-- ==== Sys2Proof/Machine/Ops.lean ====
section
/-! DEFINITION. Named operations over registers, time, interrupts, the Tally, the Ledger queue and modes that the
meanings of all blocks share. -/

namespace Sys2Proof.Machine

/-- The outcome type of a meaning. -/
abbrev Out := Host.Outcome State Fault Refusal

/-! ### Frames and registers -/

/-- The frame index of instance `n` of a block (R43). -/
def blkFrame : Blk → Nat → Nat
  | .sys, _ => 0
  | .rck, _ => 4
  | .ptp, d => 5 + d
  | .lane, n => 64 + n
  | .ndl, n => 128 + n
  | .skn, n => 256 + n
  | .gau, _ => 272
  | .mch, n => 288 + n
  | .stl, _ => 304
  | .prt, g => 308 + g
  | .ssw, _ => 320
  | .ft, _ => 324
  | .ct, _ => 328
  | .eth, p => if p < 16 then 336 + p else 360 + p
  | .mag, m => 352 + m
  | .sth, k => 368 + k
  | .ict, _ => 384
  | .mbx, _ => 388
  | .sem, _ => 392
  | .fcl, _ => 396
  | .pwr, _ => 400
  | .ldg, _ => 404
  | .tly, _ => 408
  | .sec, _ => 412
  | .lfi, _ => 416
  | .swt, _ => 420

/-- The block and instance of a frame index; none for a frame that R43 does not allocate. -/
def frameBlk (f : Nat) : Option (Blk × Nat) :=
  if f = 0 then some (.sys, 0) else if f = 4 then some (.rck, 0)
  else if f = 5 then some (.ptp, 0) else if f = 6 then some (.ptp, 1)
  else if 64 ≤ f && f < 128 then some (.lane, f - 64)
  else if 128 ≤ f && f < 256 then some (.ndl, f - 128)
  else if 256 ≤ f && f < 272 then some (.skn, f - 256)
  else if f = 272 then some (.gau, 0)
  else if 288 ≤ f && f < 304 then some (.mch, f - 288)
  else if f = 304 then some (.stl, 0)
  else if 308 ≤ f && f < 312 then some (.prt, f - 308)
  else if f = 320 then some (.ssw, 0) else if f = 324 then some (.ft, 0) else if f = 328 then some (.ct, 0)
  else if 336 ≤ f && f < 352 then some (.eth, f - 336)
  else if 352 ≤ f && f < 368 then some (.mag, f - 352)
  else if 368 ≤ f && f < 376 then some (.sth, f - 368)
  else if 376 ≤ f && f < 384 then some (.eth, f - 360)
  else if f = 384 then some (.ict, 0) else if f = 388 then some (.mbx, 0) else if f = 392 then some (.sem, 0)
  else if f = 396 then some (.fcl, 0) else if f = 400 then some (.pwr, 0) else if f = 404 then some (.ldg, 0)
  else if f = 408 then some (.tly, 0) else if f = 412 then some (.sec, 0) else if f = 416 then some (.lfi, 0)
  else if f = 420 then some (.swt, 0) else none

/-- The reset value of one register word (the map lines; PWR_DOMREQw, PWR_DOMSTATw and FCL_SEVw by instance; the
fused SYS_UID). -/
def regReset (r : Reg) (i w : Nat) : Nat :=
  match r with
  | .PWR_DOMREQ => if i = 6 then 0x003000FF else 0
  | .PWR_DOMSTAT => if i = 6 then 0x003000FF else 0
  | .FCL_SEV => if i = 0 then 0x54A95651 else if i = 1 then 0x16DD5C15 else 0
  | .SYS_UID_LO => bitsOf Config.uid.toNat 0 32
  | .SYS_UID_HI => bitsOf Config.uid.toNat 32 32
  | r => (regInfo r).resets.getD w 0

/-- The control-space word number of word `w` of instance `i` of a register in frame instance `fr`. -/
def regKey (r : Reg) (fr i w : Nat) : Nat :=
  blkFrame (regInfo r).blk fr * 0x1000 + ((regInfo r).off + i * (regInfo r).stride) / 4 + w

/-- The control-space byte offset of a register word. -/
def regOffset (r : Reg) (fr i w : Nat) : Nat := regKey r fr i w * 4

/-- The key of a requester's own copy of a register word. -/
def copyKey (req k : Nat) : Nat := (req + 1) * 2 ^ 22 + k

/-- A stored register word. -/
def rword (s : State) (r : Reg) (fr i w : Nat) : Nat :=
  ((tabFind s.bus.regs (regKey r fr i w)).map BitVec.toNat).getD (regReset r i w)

- - - - -

## REQUIRED WORK
Within the listing above, give again exactly every line from the line with "else if 368" through the line with "r).resets.getD w 0", both included, and no other line.

## ANSWER SPACE
  else if 368 ≤ f && f < 376 then some (.sth, f - 368)
  else if 376 ≤ f && f < 384 then some (.eth, f - 360)
  else if f = 384 then some (.ict, 0) else if f = 388 then some (.mbx, 0) else if f = 392 then some (.sem, 0)
  else if f = 396 then some (.fcl, 0) else if f = 400 then some (.pwr, 0) else if f = 404 then some (.ldg, 0)
  else if f = 408 then some (.tly, 0) else if f = 412 then some (.sec, 0) else if f = 416 then some (.lfi, 0)
  else if f = 420 then some (.swt, 0) else none

/-- The reset value of one register word (the map lines; PWR_DOMREQw, PWR_DOMSTATw and FCL_SEVw by instance; the
fused SYS_UID). -/
def regReset (r : Reg) (i w : Nat) : Nat :=
  match r with
  | .PWR_DOMREQ => if i = 6 then 0x003000FF else 0
  | .PWR_DOMSTAT => if i = 6 then 0x003000FF else 0
  | .FCL_SEV => if i = 0 then 0x54A95651 else if i = 1 then 0x16DD5C15 else 0
  | .SYS_UID_LO => bitsOf Config.uid.toNat 0 32
  | .SYS_UID_HI => bitsOf Config.uid.toNat 32 32
  | r => (regInfo r).resets.getD w 0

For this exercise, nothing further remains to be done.